--- INPUT FOR THIS TASK Enclosed Below ---

theorem foldl {β : Type} (f : State → β → State) (h : ∀ (s : State) (b : β), s.PortsKept (f s b)) (l : List β) (s : State) :
    s.PortsKept (l.foldl f s) := by
  induction l generalizing s with
  | nil => exact refl s
  | cons b l ih => exact (h s b).trans (ih _)

/-- One event of one port, with the drops that follow an entry into ACTIVE. -/
theorem runPort {p : PortNo} {f : Env → Ctl → Ctl}
    (h : ∀ (env : Env) (c : Ctl), c.port.KeptWithin env.cfg.attemptBudget (f env c).port) : s.PortsKept (s.runPort p f) := by
  have event : s.PortsKept (s.settle p (f (s.env p) (Ctl.start (s.port p)))) :=
    settle (h (s.env p) (Ctl.start (s.port p)))
  unfold State.runPort
  dsimp only
  split_ifs
  · refine event.trans (foldl _ (fun t i => ?_) _ _)
    split_ifs
    · exact settle (Ctl.drop_kept (t.env p) i (Ctl.start (t.port p)))
    · exact refl t
  · exact event

end State.PortsKept

open State (PortsKept)

theorem State.triggerScan_portsKept (s : State) : s.PortsKept s.triggerScan :=
  .of_shared (.triggerScan s) (by simp)

theorem State.triggerReport_portsKept (s : State) : s.PortsKept s.triggerReport :=
  .of_shared (.triggerReport s) (by simp)

theorem State.meetStall_portsKept (s : State) (f : Stall → Bool) : s.PortsKept (s.meetStall f) :=
  .of_shared (.meetStall s f) (by simp)

/-! ## Plans and fills -/

theorem State.holdPort_portsKept (s : State) (p : PortNo) (why : HoldReason) : s.PortsKept (s.holdPort p why) :=
  .runPort fun env c => c.enterHeld_kept _ env.self why

theorem State.unplannedPort_portsKept (s : State) (p : PortNo) : s.PortsKept (s.unplannedPort p) := by
  refine .runPort fun env c => ?_
  have planned : c.port.KeptWithin env.cfg.attemptBudget (c.mod fun q => { q with plan := .unplanned }).port :=
    .of_same rfl rfl rfl rfl rfl
  dsimp only
  split
  · exact .trans planned (Ctl.goOn_kept env _)
  · exact .trans planned (Ctl.enterHeld_kept _ _ _ _)

theorem State.givePlan_portsKept (s : State) (p : PortNo) (e : List Byte) : s.PortsKept (s.givePlan p e) := by
  unfold State.givePlan
  split
  · refine .runPort fun env c => ?_
    refine .trans ?_ (Ctl.goOn_kept env _)
    exact .of_same rfl rfl rfl rfl rfl
  · exact s.unplannedPort_portsKept p

theorem State.lookup_portsKept (s : State) (p : PortNo) : s.PortsKept (s.lookup p) := by
  unfold State.lookup
  split
  · split
    · exact s.unplannedPort_portsKept p
    · split
      · exact .after (State.givePlan_portsKept _ _ _) rfl rfl
      · dsimp only
        split <;> exact .of_ports rfl rfl
  · exact s.holdPort_portsKept p _

theorem State.failFills_portsKept (s : State) : s.PortsKept s.failFills := by
  unfold State.failFills forPorts
  refine .foldl _ (fun t p => ?_) _ _
  dsimp only
  split
  · exact .after (State.holdPort_portsKept _ _ _) rfl rfl
  · exact .refl t

theorem State.epochChanges_portsKept (s : State) : s.PortsKept s.epochChanges := by
  unfold State.epochChanges forPorts
  exact .foldl _ (fun t p => .runPort Ctl.epochChange_kept) _ _

/-! ## The module bus -/

/-- READING gives way to PLANNING: module reset stands deasserted in both. -/
theorem State.identityOutcome_portsKept (s : State) (p : PortNo) (o : BusOutcome) :
    s.PortsKept (s.identityOutcome p o) := by
  unfold State.identityOutcome
  split
  · rename_i reading
    split
    · split
      · exact s.holdPort_portsKept p _
      · exact s.holdPort_portsKept p _
      · refine .trans (.setPort ?_) (State.lookup_portsKept _ p)
        refine ⟨?_, Nat.le_max_left _ _⟩
        rintro ⟨-, hlow, hres⟩
        simp_all [Port.OutputsMatch]
    · exact s.holdPort_portsKept p _
  · exact .refl s

theorem State.complete_portsKept (s : State) (i : Nat) (b : Bool) (l : List MemOp) (st : Status) (r : Nat) :
    s.PortsKept (s.complete i b l st r) := .of_ports (by simp) (by simp)

theorem State.completeReq_portsKept (s : State) (r : Request) (l : List MemOp) (st : Status) (n : Nat) :
    s.PortsKept (s.completeReq r l st n) := .of_ports (by simp) (by simp)

theorem State.jobOutcome_portsKept (s : State) (tag : JobTag) (x : Transfer) (o : BusOutcome) :
    s.PortsKept (s.jobOutcome tag x o) := by
  unfold State.jobOutcome
  exact .trans (s.complete_portsKept _ _ _ _ _) (State.meetStall_portsKept _ _)

theorem State.deliver_portsKept (s : State) (r : Requester) (p : PortNo) (x : Transfer) (o : BusOutcome) :
    s.PortsKept (s.deliver r p x o) := by
  cases r with
  | port => exact s.identityOutcome_portsKept p o
  | job tag => exact s.jobOutcome_portsKept tag x o

/-- A grant at the arbiter, with the scan that a freed queue place triggers (R142, R143). -/
def State.takeGrant (s : State) (g : Grant) : State :=
  let t := { s with arb := s.arb.granted g }
  match g with
  | .job _ => t.meetStall (fun st => st = Stall.place)
  | .port _ => t

/-- A transaction that ends as it is granted (R134). -/
def State.endAtOnce (s : State) (x : Txn) (st : Status) : State :=
  (s.emit [.busStop]).deliver x.requester x.port x.xfer ⟨st, 0, 0, []⟩

/-- A transaction that goes to the bus (R134, R135). -/
def State.beginTxn (s : State) (x : Txn) : State :=
  { s with bus := { s.bus with
      st := .transfer, current := some x, selected := some x.port, watchdog := some x.watchdogMs } }.emit
    [.busTry x.xfer.tryActs]

/-- One grant: at the arbiter, and then at once or at the bus (R134). -/
theorem State.grant_steps (s : State) (g : Grant) :
    s.grant g =
      let t := s.takeGrant g
      let x := g.txn t.we.cfg
      if x.requester ≠ .port ∧ !(t.port x.port).present then t.endAtOnce x .noModule
      else if t.bus.stuck[x.port] then t.endAtOnce x .busStuck
      else t.beginTxn x := rfl

theorem State.takeGrant_portsKept (s : State) (g : Grant) : s.PortsKept (s.takeGrant g) := by
  unfold State.takeGrant
  split
  · exact .after (State.meetStall_portsKept _ _) rfl rfl
  · exact .of_ports rfl rfl

theorem State.endAtOnce_portsKept (s : State) (x : Txn) (st : Status) : s.PortsKept (s.endAtOnce x st) := by
  unfold State.endAtOnce
  exact .after (State.deliver_portsKept _ _ _ _ _) rfl rfl

theorem State.grant_portsKept (s : State) (g : Grant) : s.PortsKept (s.grant g) := by
  have taken := s.takeGrant_portsKept g
  rw [State.grant_steps]
  dsimp only
  split_ifs
  · exact taken.trans (State.endAtOnce_portsKept _ _ _)
  · exact taken.trans (State.endAtOnce_portsKept _ _ _)
  · exact taken.trans (.of_ports rfl rfl)

theorem State.grantLoop_portsKept (n : Nat) (s : State) : s.PortsKept (State.grantLoop n s) := by
  induction n generalizing s with
  | zero => exact .refl s
  | succ n ih =>
    unfold State.grantLoop
    split
    · split
      · exact .refl s
      · exact (s.grant_portsKept _).trans (ih _)
    · exact .refl s

theorem State.postRequest_portsKept (s : State) (p : PortNo) : s.PortsKept (s.postRequest p) := by
  unfold State.postRequest
  exact .after (State.grantLoop_portsKept _ _) rfl rfl

theorem State.queueJob_portsKept (s : State) (j : PassJob) : s.PortsKept (s.queueJob j) := by
  unfold State.queueJob
  exact .after (State.grantLoop_portsKept _ _) rfl rfl

theorem State.txnOutcome_portsKept (s : State) (t : Txn) (st : Status) (d : List Byte) :
    s.PortsKept (s.txnOutcome t st d) := by
  unfold State.txnOutcome
  split
  · exact .refl s
  · split
    · exact s.deliver_portsKept _ _ _ _
    · split <;> exact s.deliver_portsKept _ _ _ _

theorem State.endTxn_portsKept (s : State) (t : Txn) (st : Status) (d : List Byte) : s.PortsKept (s.endTxn t st d) := by
  unfold State.endTxn State.grants
  refine .trans ?_ (State.grantLoop_portsKept _ _)
  exact .after (State.txnOutcome_portsKept _ _ _ _) rfl rfl

/-! ## Engine states -/

theorem State.abandonJob_portsKept (s : State) (k : Fin 16) : s.PortsKept (s.abandonJob k) := by
  unfold State.abandonJob
  split
  · exact .refl s
  · dsimp only
    split
    · refine .after (.setPort ?_) rfl rfl
      exact .of_same rfl rfl rfl rfl rfl
    · exact .of_ports rfl rfl
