-- ==== Sys2Proof/Syntax.lean ====
section
/-!
DEFINITION. Sys2Proof/Syntax.lean: the commands of the block, one constructor per row of the spec's table of operations and
events, in the table's order, and the data they carry. A command that only names an instant carries nothing: what it does
follows from the state.
-/
namespace Sys2Proof

/-- How many bytes a register access carries; anything below 4 is narrow (R4). -/
inductive Width where
  | byte | half | word
  deriving DecidableEq, Repr

/-- Where a read begins and how many bytes it takes (R4). -/
structure ReadAt where
  addr : BitVec 20
  width : Width
  deriving DecidableEq, Repr

/-- What hardware does to the fields of a word in the cycle of an access (R10): the fields that it updates, as the bits they stand in, and what it
brings to them: for RW1C flags the bits it sets, for counters the increment, for peaks the value measured, for any other field the value. -/
structure HwUpdate where
  fields : Word
  val : Word
  deriving DecidableEq, Repr

/-- What a warm reset resets (R9): a control complex, a host die's port, or a compute die. -/
inductive ResetDomain where
  /-- the control complex of a Hall -/
  | control (h : Hall)
  /-- a host die: HX0 is 0, HX1 is 1 -/
  | host (h : Hall)
  /-- a compute die (a compute-recovery reset, which leaves its die agent running) -/
  | compute (d : CDie)
  deriving DecidableEq, Repr

/-- The forcing faults of R292. -/
inductive ForcingFault where
  | lockstep | parity | watchdog
  deriving DecidableEq, Repr

/-- Counts of one counter of R53 latched on ACTIVITY for one engine, at one effective trim level and one permit. -/
structure Act where
  core : Core
  eng : Engine
  ctr : Fin 16
  lvl : Fin 3
  permit : Fin 3
  queue : Queue
  n : Nat
  deriving DecidableEq, Repr

/-- The cycles for which RUNNING named a queue on an engine in a period (R30). -/
structure Run where
  core : Core
  eng : Engine
  queue : Queue
  cycles : Nat
  deriving DecidableEq, Repr

/-- A core's WAIT_FEED for the period that ends: waiting engines, oldest wait, and whether all six engines were waiting
for the whole period (R198), and the engines whose head waits on synchronisation (R175). -/
structure WaitFeed where
  core : Core
  count : Fin 7
  obj : Fin 48
  eng : Engine
  coll : Bool
  all : Bool
  sync : List Engine
  deriving DecidableEq, Repr

/-- What a die agent latches at a fast-period boundary: the remote-sense voltages of its own, memory and PHY rails averaged
over the period in 0.5 mV, its counts, its RUNNING times and its wait feeds (R19, R25, R53, R54). -/
structure DieInput where
  die : Die
  vOwn : Nat
  vMem : Nat
  vPhy : Nat
  acts : List Act
  runs : List Run
  waits : List WaitFeed
  deriving DecidableEq, Repr

/-- A ring set's control block as Elkward reads it (R301). -/
structure CtlBlock where
  cmdpi : Word
  cplci : Word
  telci : Word
  stmci : Word
  deriving DecidableEq, Repr

/-- A 64-byte command entry: CMDW, TGT and the fourteen operand words from 0x08 (R306). -/
structure CmdEntry where
  cmdw : Word
  tgt : Word
  oper : List Word
  deriving DecidableEq, Repr

/-- What a read of a host buffer brings: the data, or a failed access. -/
inductive Dma (α : Type) where
  | data (a : α)
  | failed
  deriving DecidableEq, Repr

/-- Which register of a partition a membership write addresses (R185). -/
inductive PartReg where
  | dies | bind
  deriving DecidableEq, Repr

/-- The levels of a dual-polarity error pair (R285). -/
inductive PairLevel where
  | l00 | l01 | l10 | l11
  deriving DecidableEq, Repr

/-- The FATAL faults of R281. -/
inductive FatalCause where
  | short | railLatched | thermtrip | agent | steward
  deriving DecidableEq, Repr

/-- What the last flash or memory read found: no error, or one or two bits in error (R182). -/
inductive Ecc where
  | ok | single | double
  deriving DecidableEq, Repr

/-- What the die agent has counted for an invocation that completes since the last fast-period boundary, or since its start where that
came later: its counts, and its branch cycles (R163). -/
structure Measured where
  acts : List Act
  cycles : Nat
  deriving DecidableEq, Repr

/-- Where a descriptor comes from: a core queue, or a calibration pattern built into the core (R25, R373). -/
inductive DescSource where
  | queue (q : Queue)
  | pattern
  deriving DecidableEq, Repr

/-- A read of the Larder or the Cellar for a flit from a die: what the memory shows, and the parity of the flit (R20, R182). -/
structure LaneRead where
  ecc : Ecc
  parityOk : Bool
  deriving DecidableEq, Repr

/-- A flit that reaches a die agent: the die, and its parity (R20). -/
structure LaneFlit where
  die : CDie
  parityOk : Bool
  deriving DecidableEq, Repr

/-- A domain whose extension falls by a sixteenth, and the cycles of the step that it ran before the count as DROOP last changed, change by
change (R151, R153). -/
structure ReleaseRun where
  dom : Core
  cycles : List Nat
  deriving DecidableEq, Repr

/-- The second part of a targeted self-test: how many of its 1 024 launches tripped; and the third: the tap that its sweep found (R157). -/
structure QuietTest where
  tripped : Nat
  deriving DecidableEq, Repr
structure SweepTest where
  tap : Nat
  deriving DecidableEq, Repr

/-- A unit that ramps: a clock domain, or a core branch of a CCLK domain (R137, R140). -/
inductive ClockUnit where
  | domain (d : Fin 80)
  | branch (k : Fin 128)
  deriving DecidableEq, Repr

/-- A memory whose word is self-tested (R288). -/
inductive MemUnit where
  | larder | cellar
  deriving DecidableEq, Repr

/-- Why a control pair stops (R325). -/
inductive PairStop where
  | mismatch | ecc
  deriving DecidableEq, Repr

/-- A seed record read from a host buffer: the eight words of a Larder entry (R162, R178). -/
structure SeedRec where
  words : List Word
  deriving DecidableEq, Repr

/-- A synchronisation wait that has ended on a core, as its synchronisation unit reports it (R357). -/
structure WaitInfo where
  core : Core
  eng : Engine
  queue : Queue
  obj : Fin 48
  sigDie : Die
  sigCore : Core
  sigEng : Fin 8
  coll : Bool
  periods : Nat
  deriving DecidableEq, Repr

/-- An engine that starts a descriptor, as RUNNING names it, and whether it has issued that descriptor's last operation by the end of the
slot (R124, R164). -/
structure EngStart where
  core : Core
  eng : Engine
  queue : Queue
  ended : Bool
  deriving DecidableEq, Repr

/-- What a die agent senses in one slot of a rail: VSENSE averaged over root counts S − 600 to S − 400 in 0.5 mV, the sums over the
slot's IMON samples of each wired phase in 1/16 A before the offset is removed, how many samples, TMON in mV, and the engines that
started a descriptor in the slot (R82, R87, R124). -/
structure SlotInput where
  vsense : Nat
  imon : List Int
  samples : Nat
  tmon : Nat
  starts : List EngStart
  deriving DecidableEq, Repr

/-- What a die agent has at the end of a rail's pre-start window: each wired phase's IMON offset in 1/16 A, and the sensed voltage in 0.5 mV, from
which the rail starts (R92, R93). -/
structure WindowRead where
  offs : List Int
  vsense : Nat
  deriving DecidableEq, Repr

/-- A Chain frame as it is received, without its check: 32 bytes (R244). -/
structure Frame where
  bytes : List Octet
  deriving DecidableEq, Repr

/-- Why an ageing measurement ends without a result (R267): the rail left REG, a bind arrived, or the Halls changed roles. -/
inductive AbandonCause where
  | rail | bind | role
  deriving DecidableEq, Repr

/-- What one ageing monitor counted over the gate: its stressed and its shielded oscillator (R265). -/
structure GateCount where
  stressed : Nat
  shielded : Nat
  deriving DecidableEq, Repr

/-- What the sweep of one droop detector found: the highest taps that every launch reached at the two voltages (R155). -/
structure DetFound where
  det : Fin 64
  clo : Octet
  chi : Octet
  deriving DecidableEq, Repr

/-- What the control complex finds on one die: its detectors' characteristics, the coefficients, leakage grid points and memory-rail static
power that its regression refines, and the feed-forward gain (R54, R122, R155). -/
structure DieFound where
  die : Die
  dets : List DetFound
  coefs : List (Fin 16 × BitVec 24)
  leak : List (Fin 64 × BitVec 16)
  memlk : Option (BitVec 16)
  ffgain : Option (BitVec 10)
  deriving DecidableEq, Repr
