-- ==== Sys2Proof/Machine/State.lean ====
section
/-!
DEFINITION. Sys2Proof/Machine/State.lean: the state of the block as plain data, the reasons it stops, and the state after
reset. Register fields live in a table keyed by FieldRef; what the spec gives the machine beside its registers has a
structure of its own here.
-/
namespace Sys2Proof.Machine

/-! ## Register ports (R6, R11, R315, R389) -/

/-- How an access ended (R319). -/
inductive BusResp where
  | ok | error
  deriving DecidableEq, Repr

/-- What one access port keeps of its own: its read latches, by lower word address, its held lower halves, by block base,
and the data and response of its last access. -/
structure PortState where
  latch : Store Nat Nat
  held : Store Nat (Option (Nat × Nat))
  rdata : Nat
  resp : BusResp
  deriving DecidableEq, Repr

/-- The MSI-X table words and pending bits of one host port (R315). -/
structure MsixState where
  table : Store Nat Nat
  pba : Nat
  deriving DecidableEq, Repr

/-! ## Faults (R276 to R287) -/

/-- The three classes of R276. -/
inductive FaultClass where
  | corrected | contained | fatal
  deriving DecidableEq, Repr

/-- The scopes of R277. -/
inductive Scope where
  | die | pair | package
  deriving DecidableEq, Repr

/-- A fault as its source reports it: class, source, detail, unit, scope, access type, address and time (R283, R284). -/
structure FaultRec where
  cls : FaultClass
  src : Nat
  detail : Nat
  unit : Nat
  scope : Scope
  acc : Nat
  addr : Nat
  deriving DecidableEq, Repr

/-- What the collector keeps of a pending fault beside its registers: the end of its timer, its unit and detail (R278). -/
structure PendInfo where
  deadline : Nat
  unit : Nat
  detail : Nat
  deriving DecidableEq, Repr

/-- Armed injections (R287): check bits to invert on the next Larder and Cellar writes, dies whose next flit and mailboxes
whose next write carries inverted parity, and the next Chain frame. -/
structure Inject where
  lard : Nat
  cell : Nat
  lanes : List Nat
  mboxes : List Nat
  chain : Bool
  deriving DecidableEq, Repr

/-- The conditions that force the floor state (R36, R379, R385). -/
structure Forcing where
  alert : Bool
  junction : Bool
  fatal : Bool
  thermtrip : Bool
  held8 : Bool
  shutdown : Bool
  deriving DecidableEq, Repr

/-- The package balls Elkward reads or drives (R22). -/
structure Pins where
  powerAlertN : Bool
  throttleN : Bool
  thermtripN : Bool
  govErrP : Bool
  govErrN : Bool
  govHeartbeat : Bool
  bypHold : Bool
  deriving DecidableEq, Repr
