/-- What a LEDGER pass does to the holding: a rewritten home's difference, floor 0; home for a node that joins; home under RECOUNT, which
ends the outstanding OFFERs (R246, R250, R258). -/
def State.settleHold (s : State) (recount : Bool) : State :=
  let old := s.chainHome
  let new := if s.chain.home.isSome then s.rd .chnHome else 0
  let h := (s.holding + new) - old
  let h1 := if s.chain.joinHome || recount then new else h
  let s1 := s.updChain fun c =>
    { c with home := if c.home.isSome then some new else none, joinHome := false, offers := if recount then [] else c.offers }
  let s2 := s1.setHolding h1
  if recount && decide (h1 ≠ h) then s2.grainTrace 4 0 0 (if h1 < h then h - h1 else h1 - h) else s2

/-! ## Lending (R253, R255) -/

/-- Records no older than 300 µs of other nodes for a tag (R252). -/
def State.freshRecs (s : State) (tag : Nat) : List BeaconRec :=
  s.chain.recs.filter fun r => decide (r.tag = tag) && decide (s.now ≤ r.time + 300000) && decide (r.pos ≠ s.chainPos)

/-- The record of the lowest slack, ties to the lower position. -/
def lowestSlack (l : List BeaconRec) : Option BeaconRec :=
  l.foldl (fun m r => match m with
    | none => some r
    | some x => if r.slack < x.slack || (r.slack = x.slack && decide (r.pos < x.pos)) then some r else some x) none

/-- An OFFER sent: the holding falls at once (R246, R253). -/
def State.sendOffer (s : State) (taker part tag amount : Nat) : State :=
  let s1 := (s.setHolding (s.holding - amount)).originate tyOffer
    [(5, 1, taker), (6, 1, part), (8, 2, tag), (12, 4, amount), (16, 4, amount)]
  let o : OfferOut := { part, taker, amount, epoch := s.rd .chnPosEpoch, alive := s1.chain.alive, sentAt := s.now }
  (s1.updChain fun c => { c with offers := c.offers ++ [o] }).grainTrace 0 taker part amount

/-- Grains per OFFER, and the least interval between OFFERs in nanoseconds (R263). -/
def State.lendQ (s : State) : Nat := max 1 (s.rd .chnLendLendq)
def State.lendIvl (s : State) : Nat := 100000 * max 1 (s.rd .chnLendLendivl)

/-- The lending decision for one partition at a LEDGER pass (R253). -/
def State.lendPart (s : State) (p : Nat) : State :=
  let c := s.chain
  let tag := s.tagOf p
  let slack := s.rd .alcPartSlack 0 p
  let q := s.lendQ
  let waited := match c.lastOffer.find? fun e => e.1 = p with | some e => decide (e.2 + s.lendIvl ≤ s.now) | none => true
  if s.flag .chnPosFrozen || c.offers.any (fun o => o.part = p) || !waited || slack ≤ s.rd .chnPthrLend 0 p ||
      s.holding < s.rd .chnHlimMinhold + q then s
  else
    match lowestSlack ((s.freshRecs tag).filter fun r => r.takeOk && decide (r.slack + 256 * s.rd .chnLendGap ≤ slack)) with
    | some r =>
      (s.sendOffer r.pos p tag q).updChain fun c => { c with lastOffer := Store.insert natLt p s.now c.lastOffer }
    | none => s

/-- A node above its home answers a fresh RECALL, once in LENDIVL, at ring version 2 (R255). -/
def State.answerRecall (s : State) : State :=
  let waited := match s.chain.lastRecall with | some t => decide (t + s.lendIvl ≤ s.now) | none => true
  if s.flag .chnPosFrozen || s.rd .chnVerRver < 2 || s.holding ≤ s.chainHome || !waited then s
  else
    match lowestSlack (s.chain.recs.filter fun r => r.asksBack && decide (s.now ≤ r.time + 300000) && decide (r.pos ≠ s.chainPos)) with
    | some r =>
      let own := (s.partsInForce.find? fun p => s.tagOf p = r.tag).getD 0
      (s.sendOffer r.pos own r.tag (min s.lendQ (s.holding - s.chainHome))).updChain fun c => { c with lastRecall := some s.now }
    | none => s

/-- A node that shuts down offers what it holds above its home to the taker of lowest slack, of any tag (R385). -/
def State.drain (s : State) : State :=
  if s.flag .chnPosFrozen || s.holding ≤ s.chainHome then s
  else
    match lowestSlack (s.chain.recs.filter fun r => r.takeOk && decide (s.now ≤ r.time + 300000) && decide (r.pos ≠ s.chainPos)) with
    | some r => s.sendOffer r.pos r.part r.tag (s.holding - s.chainHome)
    | none => s

/-- What an ACTIVE node decides when a LEDGER passes (R253, R255, R385). -/
def State.lend (s : State) : State :=
  if s.chainRole ≠ 2 then s
  else if s.start.draining then s.drain
  else
    let s1 := if s.flag .chnCfgLenden then s.each s.partsInForce State.lendPart else s
    s1.answerRecall

/-! ## Forwarding (R239, R241 to R243) -/

/-- Whether the node named takes an OFFER (R254, R262). -/
def State.takes (s : State) (b : List Nat) : Bool :=
  decide (s.chainRole = 2) && decide (s.svc = svcFull) && !s.flag .chnPosFrozen && decide (le b 5 1 % 128 = s.chainPos) &&
    decide (frameEpoch b = s.rd .chnPosEpoch) && decide (s.holding + le b 12 4 ≤ s.rd .chnHlimMaxhold)

/-- A LEDGER with this node's part added (R248). -/
def State.addLedger (s : State) (b : List Nat) : List Nat :=
  let s1 := s.settleHold (testBit (le b 5 1) 1)
  let b1 := setLe b 12 1 (le b 12 1 + 1)
  let b2 := setLe b1 16 4 (le b 16 4 + s1.holding)
  setLe b2 20 4 (le b 20 4 + s1.chainHome)

/-- A frame as this node forwards it: HOPS one up, and its own part written where it has one (R239, R248, R254). -/
def State.forwarded (s : State) (b : List Nat) : List Nat :=
  let act := !s.repeated b
  let b1 := if frameType b = tyLedger && act && decide (s.chainRole = 2) then s.addLedger b
    else if frameType b = tyOffer && act && s.takes b then setLe (setLe b 0 1 (tyTake + 16 * (le b 0 1 / 16))) 16 4 0
    else b
  hop b1

/-- A frame sent on with a fresh check. -/
def State.forward (s : State) (b : List Nat) : State := let o := s.forwarded b; s.transmit o (crc32c o)

/-- A frame that reaches a node in the ring, is not its own and has not run its hops: sent on, and acted on unless it is a repeat (R242,
R243). -/
def State.receive (s : State) (f : Frame) (types : List Nat) (act : State → List Nat → State) : State :=
  let b := frameBytes f
  if !frameOk b || !types.contains (frameType b) || s.chainRole = 0 || s.ownFrame b || 127 ≤ frameHops b then s
  else
    let s1 := s.forward b
    if s.repeated b then s1.count .chnRepeat else act (s1.note b) b

/-- FRAME_INSERT: the next own frame starts; an armed injection inverts the check of the next frame that is not sent again (R240, R241,
R259, R287). -/
def execFrameInsert (s : State) : Host.Outcome State Fault Refusal :=
  s.run fun s =>
    match s.chain.outq with
    | [] => s
    | f :: rest =>
      if s.chainRole = 0 then s
      else
        let arm := s.inject.chain && !f.resend
        let f1 := { f with inv := f.inv || arm }
        let c := crc32c f1.bytes
        let s1 := s.transmit f1.bytes (if f1.inv then c ^^^ 1 else c)
        let s2 := if arm then { s1 with inject := { s1.inject with chain := false } } else s1
        s2.updChain fun c => { c with outq := rest, sending := some f1 }

/-- The last frame sent marked as ended by /A/. -/
def cutLast : List ChainTx → List ChainTx
  | [] => []
  | [x] => [{ x with aborted := true }]
  | x :: l => x :: cutLast l

/-- FRAME_ABORT: the own frame is cut and waits to be sent again unchanged (R240). -/
def execFrameAbort (s : State) : Host.Outcome State Fault Refusal :=
  s.run fun s =>
    match s.chain.sending with
    | none => s
    | some f =>
      (s.count .chnAbort).updChain fun c =>
        { c with sending := none, outq := { f with resend := true } :: c.outq, tx := cutLast c.tx }

/-- Whether a node strips a frame at its receive balls, before the check has come: a CLAIM by its NODEID, any other that is its own, and one that has
run its hops (R239, R243, R256). -/
def State.strips (s : State) (b : List Nat) : Bool :=
  let id := le b 8 8
  let own := s.rd .chnNodeidId
  decide (127 ≤ frameHops b) || s.ownFrame b || (decide (frameType b = tyClaim) && (decide (id = own) || (s.chain.claiming && decide (own < id))))

/-- Whether a frame that is stripped is not the node's own (R243). -/
def State.ranHops (s : State) (b : List Nat) : Bool :=
  decide (127 ≤ frameHops b) && !s.ownFrame b && !(decide (frameType b = tyClaim) && decide (le b 8 8 = s.rd .chnNodeidId))

/-- CRC_ERROR_FRAME: a wrong check is counted with a CORRECTED fault, a complement only counted; either way the frame leaves stomped,
unless it is one that the node strips (R241, R243). -/
def execCrcErrorFrame (f : Frame) (check : Word) (s : State) : Host.Outcome State Fault Refusal :=
  s.run fun s =>
    let b := frameBytes f
    let c := crc32c b
    if !frameOk b || s.chainRole = 0 || check.toNat = c then s
    else
      let o := s.forwarded b
      let s1 := if !s.strips b then s.transmit o (stomp (crc32c o)) else if s.ranHops b then s.count .chnStrip else s
      if check.toNat = stomp c then (if s.strips b then s1 else s1.count .chnStomp)
      else (s1.count .chnCrcerr).raise (corr 5 1 s.chainUnit 5 (frameAddr b))

/-- The reserved types (R245). -/
def reservedTypes : List Nat := [0, 7, 8, 9, 10, 11, 12, 13, 14, 15]

/-- RESERVED_FRAME: forwarded unchanged but for HOPS, and counted, as a repeat if it is one (R242, R245). -/
def execReservedFrame (f : Frame) (s : State) : Host.Outcome State Fault Refusal :=
  s.run fun s => s.receive f reservedTypes fun s _ => s.count .chnUnknown

/-- FRAME_STRIP: an own frame that has returned, or one that has run its hops (R243). -/
def execFrameStrip (f : Frame) (s : State) : Host.Outcome State Fault Refusal :=
  s.run fun s =>
    let b := frameBytes f
    if frameOk b && decide (s.chainRole ≠ 0) && !s.ownFrame b && decide (127 ≤ frameHops b) then s.count .chnStrip else s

--- End of Enclosed INPUT FOR THIS TASK ---

◆ EXERCISE DETAILS: Lines containing the word "arbiter" must be found in the data above and copied.

◆ FINISHED TASK:
/-- A grant at the arbiter, with the scan that a freed queue place triggers (R142, R143). -/
/-- One grant: at the arbiter, and then at once or at the bus (R134). -/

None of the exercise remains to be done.